U.S. Again Delays Anti-Lead Testing to Help Small Businesses

February 3, 2011

The government has again delayed independent safety tests required for many toys, youth all-terrain vehicles and other children’s products as part of a 2008 anti-lead law — a move meant to help small businesses burdened by the law.

The decision by the Consumer Product Safety Commission means businesses that sell products for children 12 and under will have another ten months — until Dec. 31 — before they must undertake sometimes expensive third-party testing to make sure their products have safe levels of lead. The testing was supposed to begin next week.

What it means for consumers and the safety of what they see on store shelves isn’t clear, says Rachel Weintraub, director of product safety and senior counsel at the Consumer Federation of America.

“Safety isn’t guaranteed,” said Weintraub. “Manufacturers need to meet the standard, but they don’t need to prove it. The law needs to be fully implemented as written to give consumers assurances that the products are tested to meet the safest standards.”

Currently, most products for children have to meet strict limits for lead and manufacturers need to know their merchandise complies, presumably through testing.
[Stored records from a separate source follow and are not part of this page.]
-- ==== Sys2Proof/Machine/Copy.lean ====
section
/-! DEFINITION. The meanings of COPY, COPYM, COPYS and COPYG (07 R189 to R198), and the grant of a copy slot. -/

namespace Sys2Proof.Machine

/-- Eight words of bytes. -/
def wordsOf (l : List Byte) : List W64 :=
  (List.range (l.length / 8)).map fun i => BitVec.ofNat 64 (leNat ((l.drop (8 * i)).take 8))

/-- A test that a fault names. -/
def need (b : Bool) (code : FaultCode) (k : Nat) (ea : W64) : Chkd Unit :=
  if b then .ok () else .error (.fault { code := code, lane := k, ea := ea })

/-- The scratch offset of a range of a block, wholly below SIZE (07 R190). -/
def scratchRange (b : Block) (k : Nat) (ea : W64) (n : Nat) : Chkd Nat :=
  if inWindow ea && decide (ea.toNat - windowBase + n ≤ b.scratchSize) then .ok (ea.toNat - windowBase)
  else .error (.fault { code := .scratchRange, lane := k, ea := ea })

/-- Read a tensor record (07 R182). -/
def State.readRecord (s : State) (q : Cur) (ms : MemSys) (k : Nat) (ea : W64) : Chkd (List W64 × MemSys) := do
  need (decide (ea.toNat % 64 = 0)) .misaligned k ea
  let r ← s.readVa q [] ms k ⟨ea, 64, false, true, false, .any, false, false⟩ false
  .ok (wordsOf r.1, r.2)

/-- Probe the pages of a copy (07 R190, check 5). A fault reports the first address of the faulting page (log 88). -/
def State.probePages (s : State) (q : Cur) (k : Nat) (write : Bool) : List Nat → KMap W64 → Chkd (KMap W64)
  | [], m => .ok m
  | p :: l, m =>
    let va : W64 := BitVec.ofNat 64 (p * 262144)
    if 2 ^ 57 ≤ va.toNat then .error (.fault { code := pageFault write, lane := k, ea := va, atOnce := true })
    else
      match s.probe q k ⟨va, 1, write, !write, write, .any, false, false⟩ with
      | .walk a => .error (.walk k a write)
      | .fault f => .error (.fault f)
      | .global leaf pa =>
        if q.blk.spec.isSome && !ordinaryPage s.fab.chip leaf pa then .error .abort
        else s.probePages q k write l (m.put p leaf)
      | .scratch _ => .error .abort

/-- The coordinates of a copy (07 R185). -/
def coordsOf (l : Lane) (r : Reg) : List Int :=
  let v := fun (i : Nat) => l.reg (r + BitVec.ofNat 6 i)
  [((v 0).extractLsb' 0 32).toInt, ((v 0).extractLsb' 32 32).toInt, ((v 1).extractLsb' 0 32).toInt,
    ((v 1).extractLsb' 32 32).toInt, ((v 2).extractLsb' 0 32).toInt]

/-- The blocks of a launch that run on a core of a cluster. -/
def State.blocksOn (s : State) (cl co launch : Nat) : List Nat :=
  (s.blocks.filter fun p => p.2.cl == cl && p.2.launch == launch && (p.2.co == co || (p.2.pair && p.2.co + 1 == co))).map
    fun p => p.1

/-- The receivers of a COPYM: the one block of the launch on each named core (07 R195). -/
def State.receivers (s : State) (q : Cur) (k : Nat) (mask : BitVec 8) (ea : W64) : List Nat → Chkd (List Nat)
  | [] => .ok []
  | c :: l =>
    if mask.getLsbD c then
      match s.blocksOn q.blk.cl c q.blk.launch with
      | [i] => do
        let r ← s.receivers q k mask ea l
        .ok (if r.contains i then r else i :: r)
      | _ => .error (.fault { code := .scratchRange, lane := k, ea := ea })
    else s.receivers q k mask ea l

/-- The checks of a box copy in a lane, and the copy it would issue (07 R190). -/
def State.planBox (s : State) (q : Cur) (o : CBox) (kind : CopyKind) (ms : MemSys) (k : Nat) : Chkd (CopyOp × MemSys) := do
  let l := q.grp.lane k
  let oe := l.reg o.o
  need (decide (oe.toNat % 16 = 0)) .misaligned k oe
  let oo ← scratchRange q.blk k oe 16
  let re := q.grp.opnd Rd.raw o.b k
  let rc ← s.readRecord q ms k re
  let coord := coordsOf l o.c
  need (recordValid rc.1 coord (kind != .store)) .reservedField k re
  let b := Box.ofWords rc.1
  let se := q.grp.opnd Rd.raw o.a k
  need (decide (se.toNat % 16 = 0)) .misaligned k se
  let so ← scratchRange q.blk k se b.size
  need (!overlaps so b.size oo 16) .scratchRange k se
  let objs ← if kind = .multi then
      s.receivers q k (((l.reg (o.c + 3))).setWidth 8) se (List.range 8)
    else .ok [q.id]
  let pages ← s.probePages q k (kind == .store) (b.pages coord) []
  let todo := if kind = .store then storeTodo b coord else cutSectors (so % 64) b.size
  .ok (⟨kind, q.id, q.gi, k, q.blk.cl, q.co, q.blk.launch, objs, oo, so, rc.1, coord, 0, 0, b.size, b.clipped coord, pages, todo,
    [], [], false, false, false⟩, rc.2)

/-- The checks of a COPYG in a lane, and the copy it would issue (07 R190, R196). -/
def State.planGlobal (s : State) (q : Cur) (o : CGlob) (ms : MemSys) (k : Nat) : Chkd (CopyOp × MemSys) := do
  let oe := (q.grp.lane k).reg o.o
  need (decide (oe.toNat % 16 = 0)) .misaligned k oe
  let oo ← scratchRange q.blk k oe 16
  let d := q.grp.opnd Rd.raw o.a k
  let a := q.grp.opnd Rd.raw o.b k
  let n := (q.grp.opnd Rd.raw o.n k).toNat
  need (decide (d.toNat % 16 = 0)) .misaligned k d
  need (decide (a.toNat % 16 = 0)) .misaligned k a
  need (decide (n % 16 = 0)) .misaligned k d
  need (!inWindow d) .scratchRange k d
  need (!inWindow a) .scratchRange k a
  need (decide (n ≤ 262144)) .reservedField k d
  let pagesOf := fun (x : W64) =>
    if n = 0 then [] else (List.range ((x.toNat % 262144 + n - 1) / 262144 + 1)).map fun i => (x.toNat / 262144 + i) % 2 ^ 46
  let p1 ← s.probePages q k false (pagesOf a) []
  let p2 ← s.probePages q k true (pagesOf d) p1
  let todo := cutSectors (d.toNat % 64) n
  .ok (⟨.global, q.id, q.gi, k, q.blk.cl, q.co, q.blk.launch, [q.id], oo, 0, [], [], d, a, n, 0, p2,
    if d.toNat < a.toNat then todo else todo.reverse, [], [], false, false, false⟩, ms)

/-- The plans of lanes in ascending order; the first lane that fails decides (07 R190). -/
def planAll (plan : MemSys → Nat → Chkd (CopyOp × MemSys)) : List Nat → MemSys → Chkd (List CopyOp × MemSys)
  | [], ms => .ok ([], ms)
  | k :: l, ms => do
    let x ← plan ms k
    let y ← planAll plan l x.2
    .ok (x.1 :: y.1, y.2)

/-- Copy slots of a core in use (07 R191). -/
def MemSys.slotsUsed (ms : MemSys) (cl co : Nat) : Nat := ms.copies.countP fun p => p.2.cl == cl && p.2.co == co

/-- A copy that issues nothing: a COPYM with an empty mask, or a COPYG of no bytes (07 R195, R196). -/
def CopyOp.empty (c : CopyOp) : Bool := c.objs.isEmpty || (c.kind == .global && c.size == 0)

/-- Issue one copy (07 R191): it takes a slot, posts its expectation, and its hand-off waits in the store queue. -/
def State.issueCopy (s : State) (q : Cur) (c : CopyOp) : State :=
  if c.kind = .global ∧ c.size = 0 then countCopy s c q.blk.perfKey
  else if c.objs.isEmpty then s
  else
    let id := s.ms.copies.fresh
    let s1 := { s with ms := { s.ms with copies := s.ms.copies.put id c } }
    let s2 := if c.objs.contains q.id then
        s1.updObj q c.objOff fun o => { o with bytes := o.bytes + BitVec.ofNat 32 c.size }
      else s1
    s2.pushHeld q [Cur.hold s q c.lane 0 none none (.handoff id)]

/-- The copy of a lane has issued: an invalidate that waits for it waits now for the copy, if it is one (17 R360). -/
def State.planIssued (s : State) (q : Cur) (lane copy : Nat) : State :=
  let key := (q.id, q.gi, lane)
  { s with invals := s.invals.map fun x =>
      if x.plans.contains key then
        { x with plans := x.plans.erase key, copies := if (s.ms.copies.get? copy).isSome then copy :: x.copies else x.copies }
      else x }

/-- Issue copies while slots are free: the state, the lanes issued, and whether some still wait. -/
def State.issueCopies (s : State) (q : Cur) (done : Mask) : List CopyOp → State × Mask × Bool
  | [] => (s, done, false)
  | c :: l =>
    if c.empty || decide (s.ms.slotsUsed q.blk.cl q.co < 16) then
      ((s.issueCopy q c).planIssued q c.lane s.ms.copies.fresh).issueCopies q (done ||| ((1 : Mask) <<< c.lane)) l
    else (s, done, true)

/-- A copy word (07 R190, R191, R198): it seals. The checks of every lane come before the first copy issues; what they read stands for
the word until its last lane has issued (07 R182), and lanes whose copies are issued do not issue them again. -/
def copyWord (s : State) (c : Ctl) (plan : Cur → MemSys → Nat → Chkd (CopyOp × MemSys)) : Out :=
  withCur s fun q =>
    let done := q.done
    let plans := (q.grp.pcSlot q.slot).plans
    let lanes := (q.active c).filter fun k => !done.getLsbD k && !(plans.any fun p => p.lane == k)
    match planAll (plan q) lanes s.ms with
    | .error x => .next (stopWord s q x)
    | .ok (cs, ms) =>
      let s0 := { s with ms := ms }
      let s1 := if (q.active c).isEmpty then s0 else s0.sealBlk q.id
      let all := plans ++ cs
      let r := s1.issueCopies q done ((List.range 32).flatMap fun k => all.filter fun p => p.lane == k)
      withCur r.1 fun q1 =>
        if r.2.2 then
          let p := { q1.grp.pcSlot q1.slot with
            wait := .copySlot
            done := r.2.1
            plans := all.filter fun p => !r.2.1.getLsbD p.lane }
          .next (r.1.putGrp q1 (q1.grp.setSlot q1.slot p))
        else .next (r.1.finish q1 q1.blk.st q1.grp)

/-- Issues a tensor-box copy from memory into own scratch, posting its bytes to the object (R191). -/
def execCopy (c : Ctl) (o : CBox) (s : State) : Out := copyWord s c fun q => s.planBox q o .load

/-- Issues a box copy into the scratch of every core named by the mask (R195). -/
def execCopym (c : Ctl) (o : CBox) (s : State) : Out := copyWord s c fun q => s.planBox q o .multi

/-- Issues a copy from own scratch into a tensor box in memory (R191). -/
def execCopys (c : Ctl) (o : CBox) (s : State) : Out := copyWord s c fun q => s.planBox q o .store

/-- Issues a global-to-global byte copy (R196). -/
def execCopyg (c : Ctl) (o : CGlob) (s : State) : Out := copyWord s c fun q => s.planGlobal q o

/-- A freed copy slot lets a waiting copy word issue its next lane's copy (R191). -/
def execCopySlotGrant (blk grp : Nat) (s : State) : Out :=
  match s.blocks.get? blk with
  | none => .next s
  | some b =>
    if s.ms.slotsUsed b.cl (b.coreOf grp) < 16 then
      let go := fun (w : SWait) => match w with
        | .copySlot => .resume
        | _ => w
      .next (s.updGrp blk grp fun g => { g with slot0 := g.slot0.rewait go, slot1 := g.slot1.rewait go })
    else .next s

end Sys2Proof.Machine
end

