/-- Publishes a value into an SVAR cell by compare-and-swap at its home (R240). -/
def execCommit (c : Ctl) (o : P2) (s : State) : Out :=
  withCur s fun q => termRelease s q c <|
    termWord s c (fun q k => do
      let x ← derefFrom k false 65536 (q.grp.opnd Rd.raw o.a k)
      if tagOf x ≠ tSVAR then pure .no
      else
        let v ← tmDeref k (q.grp.opnd Rd.raw o.b k)
        tmCommit q o.p k x (if isVar v then mkTerm tREF (ptrOf v) else v)) fun s q l =>
      let g := q.grp.mapLanes fun k x =>
        match l.find? fun p => p.1 == k with
        | some (_, .no) => x.setPred o.p false
        | some (_, .done ok) => x.setPred o.p ok
        | _ => x
      let acts := l.filterMap fun p =>
        match p.2 with
        | .far h => some h
        | _ => none
      let s1 := if acts.any (fun h => (match h.act.range with
        | some r => r.1.isSome
        | none => false)) then s.sealBlk q.id else s
      match s1.cur? with
      | some q1 =>
        (s1.finish q1 q1.blk.st { g.holdPreds (predName o.p) with acqPend := g.acqPend + acts.length }).pushHeld q1 acts
      | none => s1

/-! ### UNIFY (08 R237, R238) -/

/-- Push a pair on the push-down list. -/
def pdlPush (k : Nat) (x y : W64) : TM Unit := do
  let l ← tmLane k
  if l.sw.pdlL.toNat < l.upd.toNat + 16 then tmFault k .pdlOverflow
  tmStore k l.upd x
  tmStore k (l.upd + 8) y
  tmSetLane k fun z => { z with upd := z.upd + 16, pdlHi := if z.pdlHi.toNat < z.upd.toNat + 16 then z.upd + 16 else z.pdlHi }

/-- Push the arguments of two structures, the last first. -/
def pushArgs (k : Nat) (p r : W64) : Nat → TM Unit
  | 0 => pure ()
  | n + 1 => do
    let x ← tmLoad k (p + BitVec.ofNat 64 (8 * (n + 1)))
    let y ← tmLoad k (r + BitVec.ofNat 64 (8 * (n + 1)))
    pdlPush k x y
    pushArgs k p r n

/-- The word at an address of the list becomes undefined, if the lane can still store there (10 R276; log 9). -/
def pdlForget (k : Nat) (a : W64) : TM Unit := do
  let n := (← get).free
  modify fun s => { s with free := n + 1 }
  tryCatch (tmStore k a (Config.pdlWord n)) fun _ => pure ()

/-- The first `n` words of the list become undefined. -/
def pdlForgetAll (k : Nat) (base : W64) : Nat → TM Unit
  | 0 => pure ()
  | n + 1 => do
    pdlForget k (base + BitVec.ofNat 64 (8 * n))
    pdlForgetAll k base n

/-- The end of a UNIFY in a lane (08 R237): UPD is 0, and the words that it pushed are undefined from now on (10 R276). While the
UNIFY runs, the list is memory like any other (10 R277). -/
def unifyEnd (k : Nat) : TM Unit := do
  let l ← tmLane k
  pdlForgetAll k l.sw.pdlB ((l.pdlHi.toNat - l.sw.pdlB.toNat) / 8)
  tmSetLane k fun z => { z with upd := 0, pdlHi := 0 }

/-- Pop a pair and work on it: false on a mismatch. -/
def unifyPair (k : Nat) : TM Bool := do
  let l ← tmLane k
  let x ← tmLoad k (l.upd - 16)
  let y ← tmLoad k (l.upd - 8)
  tmSetLane k fun z => { z with upd := z.upd - 16 }
  let s ← tmDeref k x
  let t ← tmDeref k y
  if s = t then pure true
  else if isVar s ∨ isVar t then
    tmBindPair k s t
    pure true
  else if tagOf s = tSTR ∧ tagOf t = tSTR then
    let f ← tmLoad k (ptrOf s)
    let g ← tmLoad k (ptrOf t)
    if tagOf f ≠ tFUN ∨ tagOf g ≠ tFUN then tmFault k .termTag
    if f ≠ g then pure false
    else
      pushArgs k (ptrOf s) (ptrOf t) (arityOf f)
      pure true
  else if tagOf s = tLST ∧ tagOf t = tLST then
    let a ← tmLoad k (ptrOf s + 8)
    let b ← tmLoad k (ptrOf t + 8)
    pdlPush k a b
    let c ← tmLoad k (ptrOf s)
    let d ← tmLoad k (ptrOf t)
    pdlPush k c d
    pure true
  else pure false

/-- How a UNIFY stands in a lane after an issue. -/
inductive URes where
  | ended (same : Bool)
  | more
  | stop (x : Stop)
  deriving DecidableEq, Repr

/-- The state after the end of a UNIFY in a lane. -/
def State.unifyEnded (s : State) (k : Nat) : State := ((unifyEnd k).run s).2

/-- Change the issuing group. -/
def State.updCur (s : State) (f : Group → Group) : State :=
  match s.cur? with
  | some q => s.putGrp q (f q.grp)
  | none => s

/-- Whether the push-down list of a lane is empty. -/
def State.pdlEmpty (s : State) (k : Nat) : Bool :=
  match s.cur? with
  | some q => (q.grp.lane k).upd == (q.grp.lane k).sw.pdlB
  | none => true

/-- Pop at most `n` pairs. A pair that cannot be finished is as if never popped (08 R238). -/
def unifyLoop (k : Nat) : Nat → State → URes × State
  | n, s =>
    if s.pdlEmpty k then (.ended true, s.unifyEnded k)
    else
      match n with
      | 0 => (.more, s)
      | m + 1 =>
        match (unifyPair k).run s with
        | (.ok same, s1) =>
          let s2 := s1.updCur fun g => { g with perfPairs := g.perfPairs + 1 }
          if same then unifyLoop k m s2 else (.ended false, s2.unifyEnded k)
        | (.error x, _) => (.stop x, s)

/-- Start a UNIFY in a lane: push its pair. -/
def unifyStart (k : Nat) (x y : W64) : TM Unit := do
  let l ← tmLane k
  if l.upd = 0 then
    tmSetLane k fun z => { z with upd := z.sw.pdlB, pdlHi := z.sw.pdlB }
    pdlPush k x y
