/-! ### Events of memory -/

/-- 06 R143, R145, R147, R156, R160, R166, 07 R191, 08 R230, 21 R410: what leaves a core's store queue. It is an act issued 160 local cycles ago or more and no load of this chip. Before it stands no act of its
sector but a load of another lane, no two acts of a group of which one is an enqueue or the hand-off of a copy, no two writes of a lane to the L2 or to one other chip; and before a release nothing of its group and no write that issued
when the group last came to know of others' stores, or earlier (log 33); and nothing under way holds it. An act alone in its queue, with nothing to hold it, leaves. The atomics of one word on one location leave together, in the order of their
lanes. A store to the L2 or to a slice changes the bytes it stores and no other byte of memory; a store to the cluster cache
changes the cluster's copy and no memory, unless it writes through, as STNT does, and as a store with CH 11 does where the cluster has no copy. An atomic leaves the function's result, and gives the old value to its lane. After the release of an ATOMC
its slice decides, and queues its task. An ENQ writes its packet where the queue has room, and its predicate says so. The hand-off of a copy writes back what its lane stored, and
takes its destination for the engine. -/
def Obligations.StoreQueue : Prop := ∀ (s : State) (cl co : Nat),
  let sector := fun (x y : Held) => ∃ r u, x.act.range = some r ∧ y.act.range = some u ∧ r.1 = u.1 ∧ r.2.1 / 64 = u.2.1 / 64
  let whole := fun (x : Held) => (∃ n, x.act = .handoff n) ∨ ∃ n w r, x.act = .enq n w r
  let atL2 := fun (x : Held) => (∃ way pa w, x.act = .store .l2 way pa w) ∨ ∃ fn pa wide y z r, x.act = .atom fn .l2 pa wide y z r
  let to_ := fun (x : Held) (n : Nat) => x.act.reads = false ∧ ∃ pa k, x.act.range = some (some n, pa, k)
  (∀ h, (s.core cl co).held = [h] → h.act.isLoad = false → h.issued + 160 ≤ s.clk cl → s.canPerform cl h = true → s.leaver cl co = some (h, [])) ∧
  ∀ (h : Held) (l : List Held), s.leaver cl co = some (h, l) →
  (h.issued + 160 ≤ s.clk cl ∧ s.canPerform cl h = true ∧ (∀ m ∈ s.fab.retry, m.before h = false ∧ m.bars h = false) ∧
    (∀ p ldb keep pa n r, h.act ≠ .load p ldb keep pa n r) ∧
    ∃ l1 l2, (s.core cl co).held = l1 ++ h :: l2 ∧ l = l1 ++ l2 ∧ ∀ x ∈ l1,
      (x.act.isLoad = true → sector x h → h.sameLane x.blk x.grp x.lane = false) ∧
      (x.act.isLoad = false → ¬ sector x h ∧ ¬ (x.blk = h.blk ∧ x.grp = h.grp ∧ (whole x ∨ whole h)) ∧
        (x.sameLane h.blk h.grp h.lane = true → ¬ (atL2 x ∧ atL2 h) ∧ ∀ n, ¬ (to_ x n ∧ to_ h n))) ∧
      (h.rel.isSome = true → ¬ (x.blk = h.blk ∧ x.grp = h.grp) ∧ (x.act.reads = true ∨ s.acqAtOf h < x.issued))) ∧
  (∃ t, exec (.storeLeaveCore cl co) s = .next t) ∧
  ∀ b, s.blocks.get? h.blk = some b → b.spec = none →
  (∀ a z, h.rel = some (a, z) →
    let s0 := (s.setCore cl co { s.core cl co with held := l }).releaseAct cl a z
    (∀ p pa ea x y task ret (decc : Bool), h.act = (if decc then .decc p pa ea x task ret else .casc p pa ea x y task ret) → p.chip? = none →
      s0.ms.atomPoison cl none pa p = false → l.find? h.follows = none →
      let fifo := s.fifos.getD (sliceOf pa) []
      ∀ ctx e, s.ctxs.get? b.asid = some ctx → fifo.length < 512 → fifo.countP (fun t => t.asid == b.asid) < ctx.quota →
        ctx.conts.get? (256 * sliceOf pa + task.toNat % 256) = some e →
        let old := s0.ms.mem.word pa
        let v := if decc then old - x else y
        ∃ t, exec (.storeLeaveCore cl co) s = .next t ∧ (t.core cl co).held = l ∧
          (∀ i, t.ms.mem.byte i = if (decc = true ∨ old = x) ∧ pa ≤ i ∧ i < pa + 8 then v.extractLsb' (8 * (i - pa)) 8 else s0.ms.mem.byte i) ∧
          t.fifos.getD (sliceOf pa) [] = fifo ++ if old = x then [⟨b.asid, e, old, ea, task.extractLsb' 32 32, s.fab.chip, decc⟩] else []) ∧
    ∀ qcb body ret p g k x, h.act = .enq qcb body ret → ret.pred = some p → p ≠ 7 → ret.pair = none → ret.d = none →
      b.st.groups[h.grp]? = some g → g.retired = false → ret.lane < g.lanes.length → s0.queueAt qcb = some (k, x) → s0.slotBeyond x = false →
      (∀ y, s.qs.launches.get? b.launch = some y → y.children = 0) →
      let ends := fun (u : State) (v : Bool) => ∃ t c g', exec (.storeLeaveCore cl co) s = .next t ∧ (t.core cl co).held = l ∧ t.ms.mem = u.ms.mem ∧
        t.qs = u.qs ∧ t.blocks.get? h.blk = some c ∧ c.st.groups[h.grp]? = some g' ∧ (g'.lane ret.lane).pr p = v
      (s0.reserve x false = none → ends s0 false) ∧
      ∀ pos s1, s0.reserve x false = some (pos, s1) → ends (s1.putPacket k x pos body) true) ∧
  (h.rel = none →
    (∀ n c, h.act = .handoff n → s.ms.copies.get? n = some c → (∀ k ∈ c.objs, k = h.blk) → KMap.sorted s.ms.cc = true →
      let dest := c.destSectors s.fab.chip
      ∃ t, exec (.storeLeaveCore cl co) s = .next t ∧ (t.core cl co).held = l ∧ t.ms.copies.get? n = some { c with handed := true } ∧
        (∀ x ∈ dest, x ∈ t.ms.owned ∧ t.ms.cc.get? (ccKey cl x) = none) ∧
        ∀ a, (a / 64 ∈ dest → t.ms.mem.byte a = s.ms.merged cl a) ∧ (a / 64 ∉ dest →
          (∀ y, s.ms.cc.get? (ccKey cl (a / 64)) = some y → y.writers.contains (h.blk, h.grp, h.lane) = false) → t.ms.mem.byte a = s.ms.mem.byte a)) ∧
    (∀ p way pa bytes, h.act = .store p way pa bytes → (p = .l2 ∨ p = .slice) →
      ∃ t, exec (.storeLeaveCore cl co) s = .next t ∧ (t.core cl co).held = l ∧
        ∀ a, t.ms.mem.byte a = if pa ≤ a ∧ a < pa + bytes.length then bytes.getD (a - pa) 0 else s.ms.mem.byte a) ∧
    (∀ way pa bytes, h.act = .store .cache way pa bytes → pa % 64 + bytes.length ≤ 64 →
      let has := (s.ms.cc.get? (ccKey cl (pa / 64))).isSome
      ∃ t, exec (.storeLeaveCore cl co) s = .next t ∧ (t.core cl co).held = l ∧
        (way = .back ∨ (way = .around ∧ has = true) → t.ms.mem = s.ms.mem ∧
          ∀ i (hi : i < bytes.length), t.ms.copied cl (pa + i) = bytes[i] ∧ t.ms.merged cl (pa + i) = bytes[i]) ∧
        (way = .through ∨ (way = .around ∧ has = false) → (has = false → t.ms.cc.get? (ccKey cl (pa / 64)) = none) ∧
          ∀ a, t.ms.mem.byte a = if pa ≤ a ∧ a < pa + bytes.length then bytes.getD (a - pa) 0
            else if a / 64 = pa / 64 then s.ms.merged cl a else s.ms.mem.byte a)) ∧
    ∀ fn p pa wide x y ret, h.act = .atom fn p pa wide x y ret → (p = .l2 ∨ p = .slice) →
      s.ms.cc.get? (ccKey cl (pa / 64)) = none → s.ms.poison = [] →
      let n := if wide then 8 else 4
      let old : W64 := BitVec.ofNat 64 (leNat (s.ms.mem.bytes pa n))
      let new := leBytes (atomNew fn wide old x y).toNat n
      (∀ h2 x2 y2 ret2, l.find? h.follows = some h2 → (l.erase h2).find? h.follows = none → h2.rel = none → h2.act = .atom fn p pa wide x2 y2 ret2 →
        ∃ t, exec (.storeLeaveCore cl co) s = .next t ∧ (t.core cl co).held = l.erase h2 ∧
          t.ms.mem.bytes pa n = leBytes (atomNew fn wide (BitVec.ofNat 64 (leNat new)) x2 y2).toNat n ∧
          ∀ a, a < pa ∨ pa + n ≤ a → t.ms.mem.byte a = s.ms.mem.byte a) ∧
      (l.find? h.follows = none → ∃ t, exec (.storeLeaveCore cl co) s = .next t ∧ (t.core cl co).held = l ∧ t.ms.mem.bytes pa n = new ∧
        (∀ a, a < pa ∨ pa + n ≤ a → t.ms.mem.byte a = s.ms.mem.byte a) ∧
        ∀ g r d, b.st.groups[h.grp]? = some g → g.retired = false → ret = some r → r.d = some d → r.lane < g.lanes.length →
          ∃ c g', t.blocks.get? h.blk = some c ∧ c.st.groups[h.grp]? = some g' ∧ (g'.lane r.lane).reg d = old))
But the testing process can vary from company to company.

This week’s delay by the commission gives manufacturers more time before they have to undergo the third-party testing at agency-approved laboratories, which would likely mean a more uniform testing process.

For businesses, especially smaller ones, the delay — called a stay of enforcement — should help blunt the impact and expense involved with the third-party testing.

“Any employer that was anticipating closing doors or reducing workforce shortly after the stay expired, and that is a very realistic issue for many businesses, may now have ten more months of work available for employees — which seems like something to be excited about,” said Michael Warring, president of American Educational Products in Fort Collins, Colo.

Warring’s company, which sells classroom teaching aids like flash cards, animal models, globes and relief maps, employs about 60 people, down from 85 before the 2008 law. The layoffs, he says, were the combination of a bad economy and fallout from the new testing requirements that resulted in products being dropped because they didn’t generate enough revenue to support costly testing.

Overall, it’s the sixth time the CPSC has approved a delay in enforcing part of the law. The vote for the stay was 4-1, with commissioner Bob Adler, a Democrat, the lone vote against. Originally, CPSC staff had recommended a mid-September deadline for testing to commence, but Republican Commissioners Nancy Nord and Anne Northup pressed for more time.

The move by the agency comes after complaints from industry that more than two years after the law passed, CPSC is still mired in the process of writing rules that would determine how often products would have to be tested; who can initiate the tests (the maker or vendor of certain parts); and which laboratories will get the government seal for third-party tests.

The law, known as CPSIA, cleared Congress in 2008 after a holiday season marred by scores of lead-tainted toy recalls. It sets strict standards for lead and chemicals called phthalates when used in toys and products for children. Lead can cause irreversible brain damage, and some studies have linked phthalates to reproductive problems. Third-party testing for phthalates also has not kicked in yet.

Critics — big and small businesses — say the law overreached and needs to be reworked, and those efforts seem to be gaining traction now with a new Republican majority in the House.